The plan is to have the area complete by 2015 though I expect that they'll want to have as much as possible done by 2014 when Incheon is hosting the next Asian Games. So Songdo is filling in slowly but surely. People are moving in, buildings are going up, and restaurants and stores are starting to open bit by bit.
(Songdo Convensia Convention Center)
The Central Park is nice. They did a good job planning lots of open spaces in Songdo and the park is located right across from the convention center. A canal runs through it and you can take little boat tours so we bought tickets and then wandered through the park while we waited. And along the way we came across this:
Yeah, so, back story time. Apparently at some point last year they set up this big thing in Central Park called The Bible Expo. But then along came a crazy typhoon at the end of the summer and did a number on it. They stood up some of the pieces that had fallen over and everything but now, a few seasons later, it's still standing and... well I'd say looking pretty worse for the wear but I'm not sure it was ever really in such great shape to begin with.

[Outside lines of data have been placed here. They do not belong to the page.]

/-- An image of the saved step is broken (R155), or cannot be read (log 114). -/
def State.brokenSaved (s : State) (k : Step) : Bool :=
  (k.areas.any fun a => imageBroken s a.2 true || s.badIn a.2 Config.saveArea) || k.tileReads.any fun r => s.badIn r.1 r.2

/-- The reads of a saved step's save areas and tile images: single-bit errors are corrected, and the granules that make an image
unreadable are logged (R391). -/
def State.correctSaved (s : State) (k : Step) : State :=
  let reads := k.areas.map (fun a => (a.2, Config.saveArea)) ++ k.tileReads
  (s.correctAll reads).logBad reads

/-- Allocation and tile images go into their new places. -/
def restoreMember (cis : Nat) (ctxs : List (Nat × Nat)) (k : Step) (s : State) (m : Member × Nat) : State :=
  let p := memberPlace cis m.1
  let n := 65536 * m.1.size
  let tile := 8 * cis + m.1.tile
  let s1 := match k.images.find? fun e => e.1 == m.2 with
    | some e => ((s.correct e.2 n).fillRange p n (s.read e.2 n)).copyLost s p e.2 n
    | none => s
  match k.tids.find? fun e => e.1 == m.2 with
  | some e => s1.putTids tile (onTile ctxs tile) e.2
  | none => s1

/-- The stage effects of a step with the contexts they name renamed: by gang index while the step is saved, by the new
contexts once it is resumed. The numbers of the operations they wait for stand (R93, R87). -/
def State.renameWaits (s : State) (k : Step) (name : List (Nat × Nat)) : State :=
  let f := fun (c : Nat) => ((name.find? fun e => e.1 == c).map Prod.snd).getD c
  { s with stageQ := s.stageQ.map fun (e : StageEff) =>
      if e.task == k.task && e.step == k.step then
        { e with waits := e.waits.map fun w => (f w.1, w.2), fences := e.fences.map fun w => (f w.1, w.2) }
      else e }

/-- The machine before the contexts of a resumed step come back: the step stands on its new tiles, its route counters are
granted again, allocation and tile images are in their places. -/
def resumePrep (ch : Choice) (k : Step) (s : State) : State :=
  let ctxs := s.gangOf ch.cis (opbCtxs ch.task.opb) ch.members
  let s1 := (s.withdrawFor k.task).updStep k.task k.step fun j => { j with
    cis := ch.cis, members := ch.members, ctxs := ctxs, saved := false, kept := [], tids := [], images := []
    tileImages := [], rc := [] }
  let s2 := (s1.updTask k.task fun u => { u with boost := 0 }).grantRc ch.task ch.cis k.step
    (fillFrom (Vector.replicate 64 0) k.rc)
  ch.members.zipIdx.foldl (restoreMember ch.cis ctxs k) s2

/-- Resume a pre-empted step on the tiles chosen for it. -/
def resumeSaved (ch : Choice) (k : Step) (s : State) : State :=
  let s := s.correctSaved k
  if s.brokenSaved k then s.engineKill k.task k.step 1
  else
    let ctxs := s.gangOf ch.cis (opbCtxs ch.task.opb) ch.members
    match reviveAll ctxs k (resumePrep ch k s) with
    | none => s.engineKill k.task k.step 2
    | some t => (t.renameWaits k ctxs).freePool (k.images ++ k.tileImages)

/-- STEP_RESUME (R263): the walker places the next step that fits, when that step was pre-empted. -/
def execStepResume (s : State) : Out :=
  .next (match s.choice with
    | some ch => match ch.saved with
      | some k => resumeSaved ch k s
      | none => s
    | none => s)

end Sys2Proof.Machine
end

 (There's luckdragons in the bible?)
 Dedicated to those who did not make it through the typhoon parting of the Red Sea.
Random Santa Village

After a turn around the park we still had about an hour to kill before our boat ride so we grabbed some lunch at Res2Go, a teriyaki house with great food and great service. I definitely recommend it if you're in the area. Then we came back for our boat ride down the canal which lasted approximately 25 minutes. It's a wee canal.
Look at how huge that ark is that they built! I thought it was a building at first.
친차?! Really?!
I feel like this picture pretty much sums up Songdo as it stands right now...
 The Northeast Asia Trade Tower.
So yep, that's Songdo, or at least what's there so far. A few streets over from the convention center and central park there were more stores and coffee shops and the traffic was slightly heavier. It'll be interesting to watch as it gets busier though and hopefully while I'm here some more good shopping places will open up. Maybe I can use the Asian Games as an excuse to come back in 2014 and see how things have progressed!

Trivia of the Day: Dancheong (단청) refers to Korean traditional decorative coloring on wooden buildings and artifacts for the purpose of style. It literally means "cinnabar and blue-green" in Korean. It is based on five basic colors; blue (east), white (west), red (south), black (north), and yellow (center). Dancheong has various symbolic meanings. Dancheong also represented social status and rank by using various patterns and colors. It functions not only as decoration, but also for practical purposes such as to protect building surfaces against temperature and to make the crudeness of materials less conspicuous. Applying Dancheong on the surfaces of buildings require trained skills, and artisans called dancheongjang (단청장) designed the painted patterns.